PROBLEM: Within the records below, reproduce without change the lines from the line that has "frequency check. -/" through the line that has "def checkTimebase (s", and only those.

EXERCISE MATERIAL:
----------------

-- ==== Sys2Proof/Machine/Pitch.lean ====
section
/-! DEFINITION. The pitch (01 R17 to R27): the boundary's actions in the order of Table 1.7, the checks of TIMEBASE_IN,
the alignment of a pair, and what one TIMEBASE_IN cycle without a command does. -/

namespace Sys2Proof.Machine

open Sys2Proof

/-! ### TIMEBASE_IN (R19) -/

/-- Timebase loss: the pitch runs from the internal oscillator. -/
def timebaseLoss (s : State) : State :=
  if fget s .pitchAlignHoldover = 1 then s else raise (fset s .pitchAlignHoldover 1) .pitchTbLoss

/-- The frequency check over a pitch: the count differs from the nominal by at most 0.1 %. -/
def freqOk (s : State) (cycles : Nat) : Bool :=
  let n := pitchCycles s
  decide ((if cycles < n then n - cycles else cycles - n) * 1000 ≤ n)

/-- Good pitches that end the holdover. -/
def goodPitches : Nat := 100

/-- The pitch that ends was whole, with no stop, and passed the frequency check. -/
def goodPitch (s : State) (cycles : Nat) : Bool := s.tb.running && s.tb.whole && !s.tb.stopped && freqOk s cycles

/-- The check at the boundary that ends a pitch: a failure declares loss; in holdover the good whole pitches are
counted. -/
def checkTimebase (s : State) (good ok : Bool) : State :=
  if fget s .pitchAlignHoldover = 1 then
    { s with tb := { s.tb with good := if good then min goodPitches (s.tb.good + 1) else 0 } }
  else if ok then s
  else timebaseLoss { s with tb := { s.tb with good := 0 } }

/-- 1 µs without an edge. -/
def stopTimebase (s : State) : State :=
  timebaseLoss { s with tb := { s.tb with running := false, stopped := true, whole := false, good := 0 } }

/-- The pitch switches back to TIMEBASE_IN. -/
def restoreTimebase (s : State) : State :=
  if fget s .pitchAlignHoldover = 1 ∧ goodPitches ≤ s.tb.good then
    raise { fset s .pitchAlignHoldover 0 with tb := { s.tb with good := 0 } } .pitchTbRestored
  else s

/-! ### Order 1 (R20, R21) -/

/-- Cycles by which the pitch that begins differs from the setting (R25). In the step phase one pitch is shortened or
lengthened by the offset, by at most half a pitch; afterwards the drift is corrected by at most one cycle a pitch. -/
def pitchAdjust (s : State) : Int :=
  if !(twinUp s && decide (bRole s = roleSecond)) then 0
  else
    let half : Int := (pitchCycles s / 2 : Nat)
    let cycles := s.tb.offset / 10
    if s.tb.stepDue then -(max (-half) (min half cycles))
    else if s.tb.stepped then (if 1 ≤ cycles then -1 else if s.tb.offset ≤ -10 then 1 else 0)
    else 0

/-- A new pitch begins: the clock moves by the pitch that ended, the count rises, and the first boundary counts 0. The
step phase that was due is done in the pitch that begins (R25). -/
def nextPitch (s : State) : State :=
  { s with tb := { s.tb with
      clock := s.tb.clock + pitchLength s, count := if s.tb.started then (s.tb.count + 1) % 2 ^ 64 else 0, phase := 0,
      started := true, stopped := false, whole := s.tb.running, stepped := s.tb.stepped || s.tb.stepDue,
      stepDue := false, adjust := pitchAdjust s } }

/-- Register writes that wait for a boundary take effect (08 R206; 10 R243; 12 R290; 13 R306). BELAY.CFG waits in the
journal while the twin answers; QOS has its own order. -/
def settingsInForce (s : State) : State :=
  let alone := !twinUp s
  let s := fcatch s fun f =>
    decide (f.desc.blk = .pitch ∨ f.desc.blk = .pc ∨ f.desc.blk = .pwr) || (alone && decide (f.desc.blk = .belay))
  if alone then activatePairMode s else s

/-- Attribute changes take effect (03 R61). -/
def attrsInForce (s : State) : State :=
  s.attrDue.foldl (fun s x => setAttrNow s x.1 x.2.1 x.2.2) { s with attrDue := [] }

/-- The head that carried a message as a TLP. -/
def msgHead : Msg → Option Nat
  | .memRsp _ h _ _ _ | .ioCpl _ h _ | .ioUnsupported _ h | .ioRetry _ h | .biConflictAck _ h _ | .mbRsp _ h _ _
  | .aer _ h _ => some h.val
  | .biSnp sh _ _ => some (sh % 16)
  | .busRead _ h _ _ _ => some h
  | .busWrite _ h _ _ _ => some h
  | .msix _ h _ _ _ => some h
  | _ => none

/-- The ended pitch is counted: residency (13 Table 13.5), idleness (13 R294), and the heads that carried a TLP
(16 Table 16.9). -/
def countPitch (s : State) : State :=
  let idle := if s.power.activity || workGoesOn s then 0 else s.power.idle + 1
  let sent := (s.out.take (s.out.length - s.tb.outMark)).filterMap msgHead
  let s := if rung s = 0 then s else fadd s .pwrResidencyPitches 1 0 (rung s - 1)
  { s with
    power := { s.power with idle := idle, activity := false },
    tb := { s.tb with outMark := s.out.length },
    heads := (List.range 16).map fun h =>
      (h, { headOf s h with tlpLast := (headOf s h).tlpNow || sent.contains h, tlpNow := false }) }

/-- Sessions whose anchor was cleared end (14 R312). -/
def endCleared (s : State) : State := endSessions s (·.ending)

/-! ### Alignment (R25, R26) -/

/-- An offset in ns as TWIN_OFFSET holds it. -/
def offsetField (ns : Int) : Nat :=
  let n := max (-32768) (min 32767 ns)
  if n < 0 then (n + 65536).toNat else n.toNat

/-- The second measures its offset to the lead: within the tolerance it is aligned; over 1 µs after the step phase the
alignment is lost and the step phase is due again. -/
def measured (s : State) (ns : Int) (tol : Nat) : State :=
  let s := fset { s with tb := { s.tb with offset := ns } } .pitchPhaseTwinOffset (offsetField ns)
  let s := fset s .pitchAlignAligned (if ns.natAbs ≤ tol then 1 else 0)
  if 1000 < ns.natAbs ∧ s.tb.stepDue = false then
    raise (finc { s with tb := { s.tb with stepDue := true } } .pitchAlignLossCountLosses) .pitchAlignLost
  else s

/-- The package is the second of a pair that aligns in a mode. -/
def aligns (s : State) (mode : Nat) : Bool :=
  twinUp s && decide (bRole s = roleSecond) && decide (fget s .pitchAlignMode = mode)

/-- Markers whose boundary has come are taken (R26). -/
def markersDue (s : State) : State :=
  let due := s.tb.markers.filter fun m => decide (m.1 ≤ s.tb.count)
  let s := { s with tb := { s.tb with markers := s.tb.markers.filter fun m => !decide (m.1 ≤ s.tb.count) } }
  due.foldl (fun s m => if aligns s 2 then measured s m.2 100 else s) s

/-- A heartbeat that came before its boundary counts for it (R26). -/
def earlyBeat (s : State) : State :=
  let here := s.belay.hbEarly.contains s.tb.count
  let s := { s with belay := { s.belay with hbEarly := s.belay.hbEarly.filter fun n => decide (s.tb.count < n) } }
  if here then heardBeat s else s

/-! ### Orders 2 to 8 -/

/-- Mean cost of the blocks decoded in the ended pitch and the input queue's peak, by cluster, and BACKLOG for each cluster whose
input queue was full throughout (06 Table 6.11). -/
def expanderBoundary (s : State) : State :=
  let means := s.expPitch
  let s := fclear { s with expPitch := [] } fun k => decide (k.fld = .cmpExpLoadMeanCost ∨ k.fld = .cmpExpLoadQueuePeak)
  let s := means.foldl (fun s e => fset s .cmpExpLoadMeanCost (e.2.1 / e.2.2) 0 e.1) s
  let s := s.tier.exp.foldl (fun s e => fset s .cmpExpLoadQueuePeak e.2.peak 0 e.1) s
  let full := (s.tier.exp.filter fun e => decide (expDepth ≤ e.2.least)).length
  let s := { s with tier := { s.tier with exp := s.tier.exp.map fun e =>
    (e.1, { e.2 with peak := e.2.input.length, least := e.2.input.length }) } }
  if full = 0 then s else raise (fadd s .cmpExpanderBacklog full) .cmpBacklog

/-- Order 4: heartbeats on every group that is up, markers, the mirror checkpoint, and the digests of the ended pitch
(12 R272, R278; 01 R25, Table 1.7). A heartbeat that came before its boundary counts for it now (01 R26). -/
def sendBeats (s : State) : State :=
  let s := if hearsTwin s then
      let n := ((List.range 4).filter (groupUp s)).length
      let s := (List.range n).foldl (fun s _ => emit s (.belay 0 (.heartbeat (count s)))) s
      let s := if fget s .pitchAlignMode = 2 then emit s (.belay 0 (.marker (count s) (now s))) else s
      let s := if fget s .belayStatusModeActive = 2 then s else emit s (.belay 0 (.checkpoint (count s) s.belay.nextId))
      s.belay.digests.foldl (fun s d => emit s (.belay 0 (.digest (count s) d.1 d.2.1 d.2.2))) s
    else s
  earlyBeat (groupsBoundary { s with belay := { s.belay with digests := [], hbSeen := false, fencedRec := [] } })

/-- The leases tested against the new count (order 1). -/
def leasesTested (s : State) : State := (List.finRange 16).foldl leaseTest s

/-- The oldest DISCARD of a hint ring that waited for its blocks goes on (05 R107). -/
def hintsBoundary (s : State) : State := (List.finRange 16).foldl (fun s (p : Part) => hintGo s p 5) s

/-- Order 7: the interval K follows SCRUB_HOURS; each PC's read is a command of its own (11 R252). -/
def scrubBoundary (s : State) : State :=
  fset s .rasScrubStatusK (scrubK (fget s .rasCfgScrubHours) (pitchUs s))

/-- Pulses on the pins (16 R343, R348). -/
def pulses (s : State) : State :=
  let s := if twinUp s && decide (bRole s = roleLead) && decide (fget s .pitchCfgSyncOutEn = 1) then
      emit s (.pin .pitchSync) else s
  ((List.range 64).filter fun n => decide (pinFunc s n = 4)).foldl (fun s n => emit s (.pin (.pitchMark n))) s

/-- In rest and deeper, and before the cores are released, orders 1 and 6 run only (13 R293). -/
def restNow (s : State) : Bool := decide (2 ≤ rung s) || !running s

/-- Order 5: steps that are over for their jobs commit or end, waiting ones take their places in the deques, and the dies are
rebalanced (08 R191, R199). -/
def stepsBoundary (s : State) : State := rebalance (placeSteps (endSteps s))

/-- What the tier agents do in a new pitch: the rebuild's rate and stripes, a descent's write-backs, the DISCARDs of the twin,
and granules whose deallocation is done (05 R107, R122; 13 R295; 03 R69). -/
def tierBoundary (s : State) : State := sanSettle (tellDiscards (descentWrites (rebuildTick s)))

/-- Orders 2 to 5 of Table 1.7. -/
def boundaryWork (s : State) : State :=
  if restNow s then s
  else stepsBoundary (sendBeats (ageTables (expanderBoundary (releaseHeldBack (qosBoundary s)))))

/-- Orders 7 and 8. -/
def boundaryTests (s : State) : State := if restNow s then s else storeTests (scrubBoundary s)

/-- A boundary (R21): the actions of Table 1.7 in their order; one that is late is still carried out (R22). -/
def pitchBoundary (s : State) (late : Bool) (cycles : Nat) : State :=
  let good := goodPitch s cycles
  let ok := freqOk s cycles
  let s := nextPitch (countPitch s)
  let s := leasesTested (checkTimebase s good ok)
  let s := deferredTarget (endCleared (attrsInForce (settingsInForce s)))
  let s := boundaryWork (markersDue s)
  let s := commitBatch s (decide (2 ≤ rung s))
  let s := pulses (hintsBoundary (tierBoundary (boundaryTests s)))
  if late then raise (finc s .pitchLateCountLate) .pitchBoundaryLate else s

/-! ### One TIMEBASE_IN cycle -/

/-- Queue entries held by a partition or class are summed over nominal core cycles, twelve to one TIMEBASE_IN cycle
(09 OCC_INT; 01 Table 1.6). -/
def occTick (m : Assoc Nat Nat) (es : List PcEntry) : Assoc Nat Nat :=
  es.foldl (fun m e =>
    let m := match e.part with
      | some p => aupd m p 0 (· + 12)
      | none => m
    match e.cls with
    | some k => aupd m (16 + k) 0 (· + 12)
    | none => m) m

/-- A cycle passes: the phase advances up to the pitch's last cycle; queue occupancy is tallied; store banks are accessed. -/
def idleCycle (s : State) : State :=
  storeCycles { s with
    tb := { s.tb with phase := if s.tb.phase + 1 < pitchLength s then s.tb.phase + 1 else s.tb.phase },
    qos := { s.qos with occ := s.pcs.foldl (fun m x => occTick m x.2.entries) s.qos.occ },
    pcs := s.pcs.map fun x =>
      (x.1, { x.2 with occSum := x.2.occSum + x.2.entries.length, occMin := min x.2.occMin x.2.entries.length }) }

/-! ### Meanings -/

/-- PITCH_BOUNDARY (01 R21): the first one needs TIMEBASE_IN (R20). -/
def execPitchBoundary (late : Bool) (tbCycles : Nat) (s : State) : Host.Outcome State Fault Refusal :=
  .next (if s.tb.started || s.tb.running then pitchBoundary s late tbCycles else s)

/-- TIMEBASE_STOP (01 R19). -/
def execTimebaseStop (s : State) : Host.Outcome State Fault Refusal := .next (stopTimebase s)

/-- TB_RESTORED (01 R19). -/
def execTbRestored (s : State) : Host.Outcome State Fault Refusal := .next (restoreTimebase s)

/-- TIMEBASE_IN_RETURN (01 R19): the partial pitch in which it returns does not count. -/
def execTimebaseInReturn (s : State) : Host.Outcome State Fault Refusal :=
  .next { s with tb := { s.tb with running := true, whole := false } }

/-- PITCH_SYNC_PULSE (01 R25): within 20 ns. -/
def execPitchSyncPulse (offsetNs : Int) (s : State) : Host.Outcome State Fault Refusal :=
  .next (if aligns s 1 then measured s offsetNs 20 else s)

/-- PITCH_MARKER_FLIT (01 R25, R26): within 100 ns; a marker of a boundary that is still to come here waits for it. -/
def execPitchMarkerFlit (count : Nat) (offsetNs : Int) (s : State) : Host.Outcome State Fault Refusal :=
  .next (if !aligns s 2 then s
    else if count ≤ s.tb.count then measured s offsetNs 100
    else { s with tb := { s.tb with markers := s.tb.markers ++ [(count, offsetNs)] } })

end Sys2Proof.Machine
end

----------------

RESPONSE TO THE TASK:
/-- The pitch that ends was whole, with no stop, and passed the frequency check. -/
def goodPitch (s : State) (cycles : Nat) : Bool := s.tb.running && s.tb.whole && !s.tb.stopped && freqOk s cycles

/-- The check at the boundary that ends a pitch: a failure declares loss; in holdover the good whole pitches are
counted. -/
def checkTimebase (s : State) (good ok : Bool) : State :=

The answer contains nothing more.